Able to read her own menu now, her eyes lit up at the sight of her favourite beverage. No vegetables touched her plate that night, a sin her mother is sure to scold me about, but in light of the day I’d had, I just wanted to soak in her joy.

Afterwards, we drove around to see the Christmas lights and then home for some television, a snuggle, and bed. All pretty low key.

“Staying at Grandma’s is so so fun!” she told her sister when they came to pick her up the next morning. “You get treats, and to stay up late.”

Don’t worry Mom, she didn’t even finish the hot chocolate.

As for me – my cup was overflowing.

(Thursdays I dedicate to celebrating the blessings in my life, which often translates to sharing Grandma stories. Can’t help it. They are the best, through my eyes.)

Beauty To Be Found

The seasonal cold hit our house this week, and not wishing to share it, I locked myself in with mugs of lemon and honey.

An ice storm blasted Sunday, so we were happy to stay put. Ice and compromised balance do not blend well. Then, before the ice could melt, it snowed. Another good day to stay indoors.

On the third day, after some much needed sleep, I decided that my lungs could use fresh air, so I snuck out early armed with camera.

Signs of the ice storm were still visible.

Our rural landscape transformed into a misty monochrome dream. I drove with the windows down, inhaling the crisp air, listening for birdsong. Chickadees, Downy Woodpeckers, and Blue Jays flit between the barren trees and tall pines. Too quick for my lens, but the company lifted my spirits.

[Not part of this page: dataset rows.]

-- ==== Sys2Proof/Certificates/Slice0/Obligations.lean ====
section
/-! DEFINITION. The statements for the provers. Each docstring names the rule that a statement formalises, and the log entry
where it rests on a choice of the model. -/

open Sys2Proof Sys2Proof.Machine

/-! ## The block and its queue -/

/-- The step runs the command at the front of the queue on the state with the queue's rest (log entry 23, the model's choice). On
an empty queue a millisecond passes (log entry 3, the model's choice): the timers in progress run, down to 0 or up to their
bounds, a line that this station does not drive rests, which a receiver in START_CHECK or DATA does not sample, and nothing else changes; a
part held in reset stays as it is. -/
def Obligations.StepRunsFrontCommand : Prop :=
  (∀ (c : Instr) (s : State), step { s with pending := c :: s.pending } = exec c s) ∧
  (∀ s : State, s.pending = [] → s.inReset = true → step s = .next s) ∧
  (∀ s : State, s.pending = [] → s.inReset = false →
    (s.bus.tx = .quiet → s.bus.rx.state = .between → s.bus.rx.own = true) →
    let down (t : Option Nat) : Option Nat := t.map (· - 1)
    let asking : Prop := ∃ g ∈ s.zones.rows, g.need = .travel ∧ (g.guard = .claiming ∨ g.guard = .waiting)
    let bound (r : PeerRecord) : Nat :=
      match r.freshness with | .unheard => 0 | .fresh => 75 | .stale => 500 | .lost => 65535
    ∃ t, step s = .next t ∧
      t = { s with
        comm := { s.comm with restartLeft := down s.comm.restartLeft }
        store := { s.store with job := s.store.job.map (fun j => { j with left := j.left - 1 }) }
        slew := { s.slew with timer := down s.slew.timer }
        rake := { s.rake with timer := down s.rake.timer }
        tickLeft := s.tickLeft - 1
        zones := { t.zones with rows := s.zones.rows.map (fun g => { g with window := down g.window }) }
        peers := s.peers.map (fun r => { r with age := r.age.map (fun a => if a < bound r then a + 1 else a) })
        seq := { s.seq with
          holdOff := down s.seq.holdOff, stepElapsed := t.seq.stepElapsed, dwellElapsed := t.seq.dwellElapsed }
        mon := { s.mon with timer := down s.mon.timer }
        bus := { s.bus with nextDue := down s.bus.nextDue, silence := t.bus.silence, rx := t.bus.rx } } ∧
      (¬ (s.seq.state ≠ .paused ∧ asking) → t.zones.waitElapsed = s.zones.waitElapsed) ∧
      (∀ r, s.comm.record = some r → s.seq.state ≠ .paused → asking →
        t.zones.waitElapsed = min (1000 * r.zoneWait) (s.zones.waitElapsed + 1)) ∧
      (s.seq.state = .running → s.seq.phase = .waitPeers ∨ s.seq.phase = .moving →
        t.seq.stepElapsed = min s.stepLimitMs (s.seq.stepElapsed + 1)) ∧
      (s.seq.state ≠ .running ∨ (s.seq.phase ≠ .waitPeers ∧ s.seq.phase ≠ .moving) →
        t.seq.stepElapsed = s.seq.stepElapsed) ∧
      (s.seq.state = .running → s.seq.phase = .dwell →
        t.seq.dwellElapsed = min (s.currentStep.dwell.getD 0) (s.seq.dwellElapsed + 1)) ∧
      (s.seq.state ≠ .running ∨ s.seq.phase ≠ .dwell → t.seq.dwellElapsed = s.seq.dwellElapsed) ∧
      (∀ n, s.bus.silence = .running n → t.bus.silence = .running (min 250 (n + 1))) ∧
      ((∀ n, s.bus.silence ≠ .running n) → t.bus.silence = s.bus.silence) ∧
      (s.bus.tx = .quiet → s.bus.rx.state = .hunting → t.bus.rx = { s.bus.rx with recessive := 11 }) ∧
      (s.bus.tx = .quiet → s.bus.rx.state = .between →
        t.bus.rx = { s.bus.rx with state := .hunting, recessive := 11, own := false }) ∧
      (s.bus.tx ≠ .quiet ∨ s.bus.rx.state = .startCheck ∨ s.bus.rx.state = .data → t.bus.rx = s.bus.rx))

Stopping on a bridge, I captured this wintry scene, marvelling at the clarity of reflection on the frigid water’s surface.

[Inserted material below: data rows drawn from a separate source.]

-- ==== Sys2Proof/Laws/Tick.lean ====
section
/-! SUPPORT. The arithmetic of a profile tick (Profile.lean, Tick.lean): a turn keeps |V| within Vmax (R22), the speed reference
within its range (R33), and the laws of an axis. -/

namespace Sys2Proof.Machine

/-! ## Velocities -/

theorem slowBy_natAbs (v : Int) (r : Nat) : (slowBy v r).natAbs = v.natAbs - r := by
  unfold slowBy signed
  rw [Int.natAbs_mul, Int.natAbs_natCast]
  rcases Int.lt_trichotomy v 0 with h | h | h
  · rw [Int.sign_eq_neg_one_of_neg h]; simp
  · simp [h]
  · rw [Int.sign_eq_one_of_pos h]; simp

theorem signed_natAbs_le (s : Int) (n : Nat) (h : s.natAbs ≤ 1) : (signed s n).natAbs ≤ n := by
  unfold signed
  rw [Int.natAbs_mul, Int.natAbs_natCast]
  calc s.natAbs * n ≤ 1 * n := Nat.mul_le_mul_right n h
    _ = n := Nat.one_mul n

theorem sign_natAbs_le (d : Int) : d.sign.natAbs ≤ 1 := by
  rcases Int.lt_trichotomy d 0 with h | h | h
  · rw [Int.sign_eq_neg_one_of_neg h]; simp
  · simp [h]
  · rw [Int.sign_eq_one_of_pos h]; simp

theorem towardSeg_le (m v a : Nat) : towardSeg m v a ≤ max m v := by unfold towardSeg; split <;> (try split) <;> omega

/-- R25: a candidate of POSITION mode is no faster than the larger of |V| and Vseg. -/
theorem positionCandidate_le (p : AxisParams) (d v : Int) (g : Nat) :
    (positionCandidate p d v g).natAbs ≤ max v.natAbs g := by
  unfold positionCandidate
  split
  · rw [slowBy_natAbs]; omega
  · split
    · exact (signed_natAbs_le _ _ (sign_natAbs_le d)).trans (by omega)
    · exact (signed_natAbs_le _ _ (sign_natAbs_le d)).trans (towardSeg_le _ _ _)

/-- R29: and so is one of VELOCITY mode. -/
theorem velocityCandidate_le (p : AxisParams) (d : Dir) (v : Int) (g : Nat) :
    (velocityCandidate p d v g).natAbs ≤ max v.natAbs g := by
  unfold velocityCandidate
  split
  · rw [slowBy_natAbs]; omega
  · exact (signed_natAbs_le _ _ (by cases d <;> simp [dirSign])).trans (towardSeg_le _ _ _)

theorem AxisUnit.candidate_le (p : AxisParams) (a : AxisUnit) (h : a.speedOk p) : (a.candidate p).natAbs ≤ p.vmax := by
  obtain ⟨h1, h2, -⟩ := h
  unfold AxisUnit.candidate
  split
  · rw [slowBy_natAbs]; omega
  · split
    · simp
    · next t g hm => exact (positionCandidate_le _ _ _ _).trans (by have := h2 _ hm; simp only [Goal.speed] at this; omega)
    · next d g hm => exact (velocityCandidate_le _ _ _ _).trans (by have := h2 _ hm; simp only [Goal.speed] at this; omega)
    · rw [slowBy_natAbs]; omega

theorem AxisUnit.brakingOption_le (p : AxisParams) (a : AxisUnit) (h : a.speedOk p) :
    (a.brakingOption p).natAbs ≤ p.vmax := by
  have := h.1
  unfold AxisUnit.brakingOption
  rw [slowBy_natAbs]; omega

/-- R26: the advance leaves the velocity it was given, or 0 at arrival. -/
theorem AxisUnit.advanceBy_v (a : AxisUnit) (v : Int) : (a.advanceBy v).v = v ∨ (a.advanceBy v).v = 0 := by
  have k : ∀ x, (splitPosition x v).v = v := fun x => by unfold splitPosition; split <;> (try split) <;> rfl
  unfold AxisUnit.advanceBy
  simp only
  split
  · split
    · exact .inr rfl
    · exact .inl (k _)
  · exact .inl (k _)

theorem AxisUnit.choose_v (p : AxisParams) (a : AxisUnit) (f : Advance → Bool) (h : a.speedOk p) :
    (a.choose p f).taken.v.natAbs ≤ p.vmax := by
  have hc := a.candidate_le p h
  have hb := a.brakingOption_le p h
  have kc : (a.advanceBy (a.candidate p)).v.natAbs ≤ p.vmax := by
    rcases a.advanceBy_v (a.candidate p) with e | e <;> rw [e]
    · exact hc
    · simp
  have kb : (a.advanceBy (a.brakingOption p)).v.natAbs ≤ p.vmax := by
    rcases a.advanceBy_v (a.brakingOption p) with e | e <;> rw [e]
    · exact hb
    · simp
  unfold AxisUnit.choose
  simp only
  split
  · exact kc
  · split
    · exact kc
    · exact kb

/-! ## References -/

theorem clampInt_bounds (x : Int) : -1000 ≤ clampInt (-1000) 1000 x ∧ clampInt (-1000) 1000 x ≤ 1000 := by
  unfold clampInt; omega

/-- R33: the speed reference lies in [−1000, +1000]. -/
theorem speedReference_bounds (p : AxisParams) (q e v : Int) :
    -1000 ≤ speedReference p q e v ∧ speedReference p q e v ≤ 1000 := clampInt_bounds _

/-! ## Turns -/

theorem AxisUnit.restTurn_calm (p : AxisParams) (a : AxisUnit) (h : a.state.enables = false) :
    AxisUnit.Calm p a a.restTurn := by
  refine ⟨⟨rfl, rfl, rfl, rfl, rfl, rfl, rfl, rfl, rfl, rfl⟩, ?_, ?_⟩
  · rintro ⟨h1, h2, -, -, -⟩
    exact ⟨h1, h2, by simp [AxisUnit.restTurn], by simp [AxisUnit.restTurn], fun _ => rfl⟩
  · rintro ⟨-, -, h3, h4, -⟩
    exact ⟨by simp [AxisUnit.restTurn, AxisUnit.rest], by simp [AxisUnit.restTurn, AxisUnit.rest], h3, h4,
      by simp [AxisUnit.restTurn], .inr rfl⟩

theorem AxisUnit.waitTurn_calm (p : AxisParams) (a : AxisUnit) (h : a.state.enables = true) :
    AxisUnit.Calm p a (a.waitTurn p) := by
  refine ⟨⟨rfl, rfl, rfl, rfl, rfl, rfl, rfl, rfl, rfl, rfl⟩, ?_, fun o => ⟨o.1, o.2.1, o.2.2.1, o.2.2.2.1, o.1, .inl rfl⟩⟩
  rintro ⟨h1, h2, -, -, -⟩
  have hb : -1000 ≤ (a.waitTurn p).speedRef ∧ (a.waitTurn p).speedRef ≤ 1000 := by
    unfold AxisUnit.waitTurn
    simp only
    split
    · exact clampInt_bounds _
    · simp
  refine ⟨h1, h2, hb.1, hb.2, fun e => ?_⟩
  have : a.driveEnable = false := e
  rw [h1, h] at this
  cases this

theorem AxisUnit.finishTurn_calm (p : AxisParams) (a : AxisUnit) (d : Advance) (done : Bool)
    (hen : a.state.enables = true) (hv : a.speedOk p → d.v.natAbs ≤ p.vmax) :
    AxisUnit.Calm p a (a.finishTurn p d done) := by
  have k : AxisUnit.Calm p a { a with
      p := d.p, f := d.f, v := d.v, tickV := d.v, speedRef := speedReference p d.p a.e d.v } := by
    refine ⟨⟨rfl, rfl, rfl, rfl, rfl, rfl, rfl, rfl, rfl, rfl⟩, ?_, ?_⟩
    · rintro ⟨h1, h2, -, -, -⟩
      refine ⟨h1, h2, (speedReference_bounds _ _ _ _).1, (speedReference_bounds _ _ _ _).2, fun e => ?_⟩
      have : a.driveEnable = false := e
      rw [h1, hen] at this
      cases this
    · intro o
      exact ⟨hv o, o.2.1, o.2.2.1, o.2.2.2.1, hv o, .inl rfl⟩
  unfold AxisUnit.finishTurn
  simp only
  split
  · split
    · exact k.trans (AxisUnit.toHold_calm _ _ _)
    · exact k
  · split
    · exact k.trans (AxisUnit.toHold_calm _ _ _)
    · split
      · split
        · refine k.trans ⟨⟨rfl, rfl, rfl, rfl, rfl, rfl, rfl, rfl, rfl, rfl⟩, id, fun o => ⟨o.1, by simp, o.2.2⟩⟩
        · exact k
      · exact k

/-- An axis's turn is calm. -/
theorem AxisUnit.turn_calm (p : AxisParams) (a : AxisUnit) (f : Advance → Bool) (z : Advance → Option Nat) :
    AxisUnit.Calm p a (a.turn p f z).1 := by
  unfold AxisUnit.turn
  split
  · next h => exact AxisUnit.restTurn_calm p a (by rw [h]; rfl)
  · next h => exact AxisUnit.restTurn_calm p a (by rw [h]; rfl)
  · next h => exact AxisUnit.waitTurn_calm p a (by rw [h]; rfl)
  · next h => exact AxisUnit.waitTurn_calm p a (by rw [h]; rfl)
  · next h =>
    split
    · exact AxisUnit.finishTurn_calm p a _ _ (by rw [h]; rfl) fun _ => by simp [AxisUnit.stand]
    · exact AxisUnit.finishTurn_calm p a _ _ (by rw [h]; rfl) fun o => a.choose_v p f o
  · next h => exact AxisUnit.finishTurn_calm p a _ _ (by rw [h]; rfl) fun o => a.choose_v p f o

/-- What a tick leaves, in the terms of the state it began with: as a calm step, but for the envelopes and the time to the next
tick. -/
theorem State.profileTick_calm (s : State) :
    ∃ u, Calm { s with tickLeft := u.tickLeft, env := u.env } u ∧ s.profileTick = u ∧ u.tickLeft = Config.tickPeriod := by
  refine ⟨s.profileTick, ?_, rfl, ?_⟩
  all_goals
    unfold State.profileTick
    simp only
    generalize hr : ({ s with tickLeft := Config.tickPeriod } : State).tickRake = r
    generalize hw : r.1.tickSlew = w
  · have k := State.afterTurns_calm w.1 s r.2 w.2
    rw [k.tickLeft, k.env]
    refine Calm.trans ?_ k
    subst hw; subst hr
    exact ⟨rfl, rfl, rfl, rfl, rfl, .inl rfl, rfl, rfl, rfl, rfl, rfl, AxisUnit.turn_calm _ _ _ _,
      AxisUnit.turn_calm _ _ _ _, id, id, id, .refl _⟩
  · rw [(State.afterTurns_calm w.1 s r.2 w.2).tickLeft, ← hw, ← hr]
    rfl

end Sys2Proof.Machine
end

I’ve been dreading the onset of winter months, something we have avoided for the past three years. Now that I have discovered the pleasure of photography, I am looking forward to the discovery that lies ahead.

Beauty really is to be found in all moments. I am grateful for that.

Pondering Abstractions

The certainty of yesterday
has slipped our grasp
light deflecting truth
tossing us into the abstract

I ponder process
and outcomes,
will my mind to carry me
gliding between thermals
dissolving into vapours

Some realities too hard to bear –
dislodged, we tread the indeterminate.

(I submit these images and poem to the challenges of Lens-Artists and Ragtag Community. While we try to stay focused on the upcoming holiday celebrations, our hearts are heavy with recent loss and the news of cancer striking close to home. I am reminded that Christmas can amplify tragedy. Be extra kind to one another.)